Así contestaba Manuel Gutiérrez Aragón en 1987 en la publicación de un número especial del diario Liberation de Paris, donde setecientos cineastas de todo el mundo respondían a la misma pregunta: “¿Por qué filma usted?”

Con esta publicación, el diario Liberation de Paris intentaba reeditar con los cineastas una experiencia del año '85, en la que cuatrocientos escritores de todo el mundo respondieron a la pregunta: “¿Por qué escribe usted?”[2]

 

                    

 

Pero a diferencia de los escritores, cuyas respuestas constituyeron un verdadero testimonio sobre la escritura y el acto de escribir, un gran número de cineastas, lejos de ostentar la locuacidad de Gutiérrez Aragón, contestaron desde una perspectiva similar a la del presentador del cine mudo ante la escena del beso.

“No sé cómo responder a esta pregunta”, escribió Federico Fellini. “Creo que hago películas porque no puedo hacer otra cosa.”

“Pienso que es una pregunta estúpida”, se quejó Robert Altman. “No tengo ganas de responderla.”

“Yo no filmo”, sentenció Ingmar Bergman.

Es el tipo de pregunta que me deja mudo”, afirmó Kenneth Anger, aquel polémico cineasta que fue perseguido por escándalo público y enjuiciado por cargos de obscenidad debido a la temática homosexual y satánica de sus películas.

Más extenso, Wim Wenders contestó: “(…) la cámara es el arma de la mirada contra la miseria de las cosas. (…), ¿por qué servirse de esa arma? ¿por qué filmar? ¿No se le ocurre una pregunta menos idiota?”

 

Por su parte, Alain Resnais envió una nota al diario Liberation excusándose de no participar en el proyecto por encontrar la pregunta demasiado indiscreta. Mientras que Frank Zappa, el prolífico músico con ocho películas en su haber, escribió sintético y contundente: I like to watch”: “Me gusta mirar”.

Rápidamente, podríamos caer en la conjetura de que aquellos que eligen el cine como medio de expresión no se llevan bien con el arte de escribir. Paradójicamente, todos los cineastas aquí mencionados, reticentes en responder a esta pregunta, también incursionaron, y exitosamente, en el campo de la escritura.

Basta con recordar algunos de sus libros: “Hacer un film” de Federico Fellini, “Minnie and Moskowitz” de John Cassavetes, “Buffalo Bill y los indios” de Robert Altman, “Imágenes” de Ingmar Bergman, “Hollywood Babilonia” de Kenneth Anger, “El acto de ver” de Wim Wenders, “Viaje al centro de un demiurgo” de Alain Resnais, “La verdadera historia” de Frank Zappa.

 

Entonces: ¿Cuál es la indiscreción, el fuera de escena que se conmueve al convocar las razones por las cuales se filma?

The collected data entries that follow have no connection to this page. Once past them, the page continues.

-- ==== Sys2Proof/Machine/State.lean ====
section
/-! DEFINITION. The machine's state (R46) with the model's own fields, the two reasons to stop, and the state after
reset (R181, R183). -/

namespace Sys2Proof.Machine

/-- No rule traps, halts or hangs the block (R160; 93 part 2: nothing is a fault), so no fault has a name and no step
answers one (log entry 15). Safe. -/
inductive Fault where
  deriving DecidableEq, Repr

/-- Why a step gives no next state. -/
inductive Refusal where
  /-- A command without a meaning in this model, by its mnemonic. Raised by no command (all seven have one). Safe. -/
  | notModelled (mnemonic : String)
  /-- HostBusError (R178): a host access that the bus map (R69) or the access rules (R66) give no meaning. Raised by the
  host's bus reads and writes, by no command. Safe: no claim is made of a run that contains one. -/
  | hostBusError
  deriving DecidableEq, Repr

/-- A byte buffer: the bytes known by a write, in strictly rising order of their addresses, and the number of the draw
that every other byte comes from (R183). A byte with no cell has no known value: it reads as a free one (log entry 3). -/
structure Memory where
  cells : List Host.Cell
  draw : Nat
  deriving DecidableEq, Repr

/-- The canonical form of a buffer's cells: strictly rising addresses. -/
abbrev Memory.wf (m : Memory) : Prop := m.cells.Pairwise (fun c d => c.1 < d.1)

/-- The state of the block (R46), then the model's own fields. -/
structure State where
  /-- `inflight` (R44): the accepted command word that has not completed. STATUS.BUSY is its presence. -/
  busyWord : Option Word
  /-- `tainted` (R45): the host wrote an input of the in-flight command. -/
  tainted : Bool
  /-- STATUS.ERR (R24). -/
  err : BitVec 4
  /-- IRQ_STATUS [2:0]: OVR, ERR, DONE (R25). -/
  irqStatus : BitVec 3
  /-- IRQ_ENABLE [2:0]: OVR_E, ERR_E, DONE_E (R26). -/
  irqEnable : BitVec 3
  /-- ROM_LEN (R27). -/
  romLen : Word
  /-- FORMAT [1:0]: NES20, VALID_INES (R28). -/
  format : BitVec 2
  /-- CHR_OFFSET (R29). -/
  chrOffset : Word
  /-- CHR_LENGTH (R30). -/
  chrLength : Word
  /-- TILE_INDEX (R33). -/
  tileIndex : BitVec 28
  /-- The tile buffer, TILE_DATA0 to TILE_DATA3 (R34, R40). -/
  tile : Vector Byte 16
  /-- PIX (R35). -/
  pix : BitVec 2
  /-- CONV (R36). -/
  conv : BitVec 16
  /-- SHEET_GROUP (R37). -/
  sheetGroup : BitVec 28
  /-- SHEET_TILES (R38). -/
  sheetTiles : BitVec 9
  /-- The ROM buffer (R41). -/
  rom : Memory
  /-- The SHEET buffer (R42). -/
  sheet : Memory
  /-- The model's own: host steps that still come before the in-flight command's completion (log entry 2). -/
  engineWait : Nat
  /-- The model's own: the number of the next draw of free values (log entries 3, 4 and 5). -/
  draws : Nat
  /-- The model's own: the HOST agent (log entry 6). -/
  host : HostState
  deriving DecidableEq, Repr

/-- The machine right after power-on reset: every register as R181 says, both buffers any value (R183). The model's own
fields start empty or at the first unused draw (log entry 8). -/
def State.reset : State where
  busyWord := none
  tainted := false
  err := 0
  irqStatus := 0
  irqEnable := 0
  romLen := 0
  format := 0
  chrOffset := 0
  chrLength := 0
  tileIndex := 0
  tile := Vector.replicate 16 0
  pix := 0
  conv := 0
  sheetGroup := 0
  sheetTiles := 0
  rom := { cells := [], draw := 0 }
  sheet := { cells := [], draw := 0 }
  engineWait := 0
  draws := 1
  host := { program := [], data := 0, e := 0, emitted := [] }

end Sys2Proof.Machine
end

¿La obscenidad de pasar a lo público el goce de la mirada?

Puede ser. Sabemos, además, que la satisfacción es muda.

Pero si consideramos que el cine, en tanto espectáculo masivo, ya constituye un pasaje de ese goce a lo público, y si recordamos también el dicho popular que reza: “una imagen puede más que mil palabras”, se vuelve, entonces, más pertinente preguntar:

¿Cuál es la pregnancia de la imagen cinematográfica ante la cual y a diferencia de la escritura, se cancelan las explicaciones, se detiene la metonimia?

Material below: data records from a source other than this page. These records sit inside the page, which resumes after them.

-- ==== Sys2Proof/Machine/HostProgram.lean ====
section
/-! DEFINITION. The HOST agent's actions as steps: bus accesses, RESET, the waits of R94 and the EXPORT sequence of R95
and R154. Log entries 6, 10, 11, 17 and 18. -/

namespace Sys2Proof.Machine

/-- `WR <reg>, <value>` (R93). -/
def HostOp.wr (r : Reg) (v : Word) : HostOp := .write 32 r.offset v

/-- `RD <reg>` (R93). -/
def HostOp.rd (r : Reg) : HostOp := .read 32 r.offset

/-- `WRB ROM[a], v` (R93). -/
def HostOp.wrb (a : Nat) (v : Byte) : HostOp := .write 8 (romBase + a) (0#24 ++ v)

/-- `RDB ROM[a]` (R93). -/
def HostOp.rdbRom (a : Nat) : HostOp := .read 8 (romBase + a)

/-- `RDB SHEET[a]` (R93). -/
def HostOp.rdbSheet (a : Nat) : HostOp := .read 8 (sheetBase + a)

/-- A command line: `WR CMD, <word>` (R93). -/
def HostOp.command (i : Instr) : HostOp := .wr .cmd (encode i)

/-- The host's remaining program. -/
def State.setProgram (s : State) (p : List HostOp) : State := { s with host := { s.host with program := p } }

/-- `ops`, then what remains of the host's program. -/
def State.pushOps (s : State) (ops : List HostOp) : State := s.setProgram (ops ++ s.host.program)

/-- WAIT's `e <- s[11:8]` (R94). -/
def State.setE (s : State) (v : BitVec 4) : State := { s with host := { s.host with e := v } }

/-- What EXPORT shows (R154). -/
def State.emit (s : State) (x : HostEvent) : State :=
  { s with host := { s.host with emitted := s.host.emitted ++ [x] } }

/-- One poll of WAIT (R94): `s <- RD STATUS`; again while `s[0]` is 1, else `e <- s[11:8]`. -/
def hostWait (s : State) : State :=
  let status := s.readReg .status
  let polled := s.hostRead (.register .status)
  if status.getLsbD 0 then polled.pushOps [.wait] else polled.setE (status.extractLsb' 8 4)

/-- One look at `irq` (R94, R168): again while it is 0, else the acknowledge of IRQ_STATUS.DONE (R169). -/
def hostWaitIrq (s : State) : State :=
  if s.irq then s.pushOps [.wr .irqStatus 1] else s.pushOps [.waitIrq]

/-- `WRB ROM[a], bytes[a]` for each of the bytes, from address `a` on (R95). -/
def loadOps : Nat → List Byte → List HostOp
  | _, [] => []
  | a, b :: rest => .wrb a b :: loadOps (a + 1) rest

/-- The value EXPORT writes to ROM_LEN: the file's length (R95), at most what a 32-bit write carries (log entry 11). -/
def lengthWord (bytes : List Byte) : Word := BitVec.ofNat 32 (min bytes.length (2 ^ 32 - 1))

/-- EXPORT's start: load, ROM_LEN, PREPARE, WAIT, then the verdict (R95). -/
def exportOps (path : String) (bytes : List Byte) : List HostOp :=
  loadOps 0 (bytes.take Config.romCap) ++
    [.wr .romLen (lengthWord bytes), .command .prepare, .wait, .exportVerdict path]

/-- The diagnostic line of an error code (R95, R161). -/
def diagnosticLine (path : String) (e : BitVec 4) : String :=
  if e = 1 then path ++ ": Too small" else path ++ ": Unsupported file format. Expected iNES or NES 2.0 ROM"

/-- EXPORT after PREPARE's WAIT (R95): a report for e = 1 or 2, else `n <- RD GROUP_COUNT` and the loop over groups. -/
def exportVerdict (path : String) (s : State) : State :=
  if s.host.e = 1 ∨ s.host.e = 2 then s.emit (.diagnostic (diagnosticLine path s.host.e))
  else
    (s.hostRead (.register .groupCount)).pushOps [.exportGroup path 0 (s.readReg .groupCount).toNat]

/-- EXPORT's group loop at `g` of `n` (R95). -/
def exportGroup (path : String) (g n : Nat) (s : State) : State :=
  if g < n then s.pushOps [.command (.compose g), .wait, .exportEmit path g, .exportGroup path (g + 1) n] else s

/-- The file name of group `g` (R154). -/
def rasterName (path : String) (g : Nat) : String := path ++ "-" ++ toString g ++ ".png"

/-- SHEET bytes 0 to 49151 (R95). -/
def State.sheetContents (s : State) : List Byte := (List.range sheetBytes).map s.sheetByte

/-- EXPORT's hand-over of the raster of group `g` (R95); any values while a COMPOSE is in flight (R187). -/
def exportEmit (path : String) (g : Nat) (s : State) : State :=
  if s.isResult .sheetByte then
    s.drawn.emit (.raster (rasterName path g) ((List.range sheetBytes).map (Config.anySheetByte s.draws)))
  else s.emit (.raster (rasterName path g) s.sheetContents)

/-- One host action. -/
def runHostOp (op : HostOp) (s : State) : Answer :=
  match op with
  | .write width addr v => busWrite width addr v s
  | .read width addr => busRead width addr s
  | .reset => .next s.resetBlock
  | .wait => .next (hostWait s)
  | .waitIrq => .next (hostWaitIrq s)
  | .exportImage path bytes => .next (s.pushOps (exportOps path bytes))
  | .exportVerdict path => .next (exportVerdict path s)
  | .exportGroup path g n => .next (exportGroup path g n s)
  | .exportEmit path g => .next (exportEmit path g s)

/-- The HOST agent's step: its next action; nothing where it has none (R176). -/
def hostStep (s : State) : Answer :=
  match s.host.program with
  | [] => .next s
  | op :: rest => runHostOp op (s.setProgram rest)

end Sys2Proof.Machine
end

Sabemos que la metonimia consiste en dar a entender algo hablando de otra cosa muy distinta[3]. Y que, de este modo, lo escrito puede insinuar, bordear, hacer resonar lo imposible de escribir. Pero en tanto la escritura se vale de la polisemia, el equívoco y el intervalo significante, esa resonancia se efectúa como una aproximación que no alcanza a abolir la distancia entre lo escrito y lo imposible de escribir. Se efectúa, según el decir de Borges, como lainminencia de una revelación que no se produce”.

¿Cómo pensar, entonces, esta proximidad, esta distancia entre lo decible y lo indecible en el campo de la imagen cinematográfica?

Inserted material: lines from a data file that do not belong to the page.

-- ==== Sys2Proof/Laws/Memory.lean ====
section
/-! SUPPORT. What a write does to a buffer: the read laws, and the canonical form, kept by every memory operation. -/

namespace Sys2Proof.Machine

theorem lookupCell_writeCell (m : List Host.Cell) (a b : Nat) (v : Byte) :
    lookupCell (writeCell m a v) b = if b = a then some v else lookupCell m b := by
  induction m with
  | nil => simp only [writeCell, lookupCell, eq_comm]
  | cons c m ih =>
    obtain ⟨k, w⟩ := c
    simp only [writeCell]
    split
    · simp only [lookupCell, eq_comm]
    · split
      · subst_vars
        simp only [lookupCell]
        grind
      · simp only [lookupCell, ih]
        grind

theorem mem_writeCell {m : List Host.Cell} {a : Nat} {v : Byte} {c : Host.Cell} (h : c ∈ writeCell m a v) :
    c = (a, v) ∨ c ∈ m := by
  induction m with
  | nil => simpa [writeCell] using h
  | cons d m ih =>
    obtain ⟨k, w⟩ := d
    simp only [writeCell] at h
    grind

/-- A write keeps the canonical form. -/
theorem Memory.write_wf {m : Memory} (h : m.wf) (a : Nat) (v : Byte) : (m.write a v).wf := by
  obtain ⟨cells, d⟩ := m
  simp only [Memory.wf, Memory.write] at h ⊢
  induction cells with
  | nil => simp [writeCell]
  | cons c cells ih =>
    obtain ⟨k, w⟩ := c
    simp only [List.pairwise_cons] at h
    simp only [writeCell]
    split
    · refine List.pairwise_cons.2 ⟨fun e he => ?_, List.pairwise_cons.2 h⟩
      rcases List.mem_cons.1 he with rfl | he
      · assumption
      · exact Nat.lt_trans ‹a < k› (h.1 e he)
    · split
      · subst_vars
        exact List.pairwise_cons.2 h
      · refine List.pairwise_cons.2 ⟨fun e he => ?_, ih h.2⟩
        rcases mem_writeCell he with rfl | he
        · simp only
          omega
        · exact h.1 e he

/-- A buffer of unknown bytes is in canonical form. -/
theorem Memory.unknown_wf (d : Nat) : (Memory.unknown d).wf := by simp [Memory.wf, Memory.unknown]

/-- In cells of rising addresses, the one at `a` is the one found there. -/
theorem lookupCell_of_mem {m : List Host.Cell} (h : m.Pairwise fun c d => c.1 < d.1) {a : Nat} {v : Byte}
    (hm : (a, v) ∈ m) : lookupCell m a = some v := by
  induction m with
  | nil => simp at hm
  | cons c m ih =>
    obtain ⟨k, w⟩ := c
    rw [List.pairwise_cons] at h
    rcases List.mem_cons.1 hm with he | hm
    · cases he
      simp [lookupCell]
    · have hk := h.1 _ hm
      simp only at hk
      rw [lookupCell, if_neg (by omega), ih h.2 hm]

theorem mem_of_lookupCell {m : List Host.Cell} {a : Nat} {v : Byte} (h : lookupCell m a = some v) : (a, v) ∈ m := by
  induction m with
  | nil => simp [lookupCell] at h
  | cons c m ih =>
    obtain ⟨k, w⟩ := c
    rw [lookupCell] at h
    split at h
    · simp_all
    · exact List.mem_cons_of_mem _ (ih h)

/-- ROM bytes after a host write of one. -/
theorem romByte_setRomByte (s : State) (a b : Nat) (v : Byte) :
    (s.setRomByte a v).romByte b = if b = a then v else s.romByte b := by
  simp only [State.romByte, State.setRomByte_rom, Memory.write, lookupCell_writeCell]
  split <;> simp

/-- SHEET bytes after a composed raster has been stored. -/
theorem sheetByte_setSheet (s : State) (m : Memory) (g : BitVec 28) (n : BitVec 9) (a : Nat) :
    (s.setSheet m g n).sheetByte a = (lookupCell m.cells a).getD (Config.anySheetByte m.draw a) := rfl

/-- ROM bytes depend on the ROM buffer alone. -/
theorem romByte_congr {s t : State} (h : t.rom = s.rom) (a : Nat) : t.romByte a = s.romByte a := by
  simp only [State.romByte, h]

/-- SHEET bytes depend on the SHEET buffer alone. -/
theorem sheetByte_congr {s t : State} (h : t.sheet = s.sheet) (a : Nat) : t.sheetByte a = s.sheetByte a := by
  simp only [State.sheetByte, h]

end Sys2Proof.Machine
end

Así como fotografía significa “escritura de la luz”, cinematografía quiere decir “escritura del movimiento”. Etimologías pretenciosas, por cierto, que de inmediato nos hacen conjeturar que la invención de la fotografía y la del cine están fundadas en una imposibilidad.

 

Si bien el cine es contemporáneo, el mito de la reproducción gráfica del movimiento tiene un origen remoto. Basta con nombrar las ocho patas del jabalí en las cuevas de Altamira, las sombras chinescas aparecidas cinco mil años antes de Cristo y la invención de la linterna mágica en el siglo diecisiete[4].

Pero para pensar la imagen cinematográfica, y estoy citando a Jacques Rancière[5], es necesario considerar, al menos, dos clases de movimientos: por un lado, el desarrollo visual propio de su técnica y, por el otro, el proceso de despliegue de las líneas narrativas.

Con respecto al desarrollo visual, como dice Alain Badiou[6], la imagen cinematográfica está definida en primer lugar por el corte. Y no sólo por ese efecto de empalme entre tomas que llamamos montaje, sino también por el recorte y descarte que efectúa el encuadre al elegir el campo de lo visible.

Luego, cuando una película se proyecta, lo que se ha visto y oído, permanece en tanto pasa el film. Desde esta perspectiva entonces, la imagen cinematográfica no es sino un pasado perpetuo.

Al mismo tiempo, lo que es percibido por el espectador como un movimiento continuado, no es sino una rápida sucesión de fotos inmóviles proyectadas discontinuamente. Se trata, por lo tanto, de una ilusión de movimiento generada gracias al principio de persistencia retiniana.

 

Desde el desarrollo visual, entonces, podemos decir que la imagen cinematográfica, lejos de escribir el movimiento, bordea ese imposible con un falso movimiento, articulado en la lógica del corte y en el tiempo de un pasar.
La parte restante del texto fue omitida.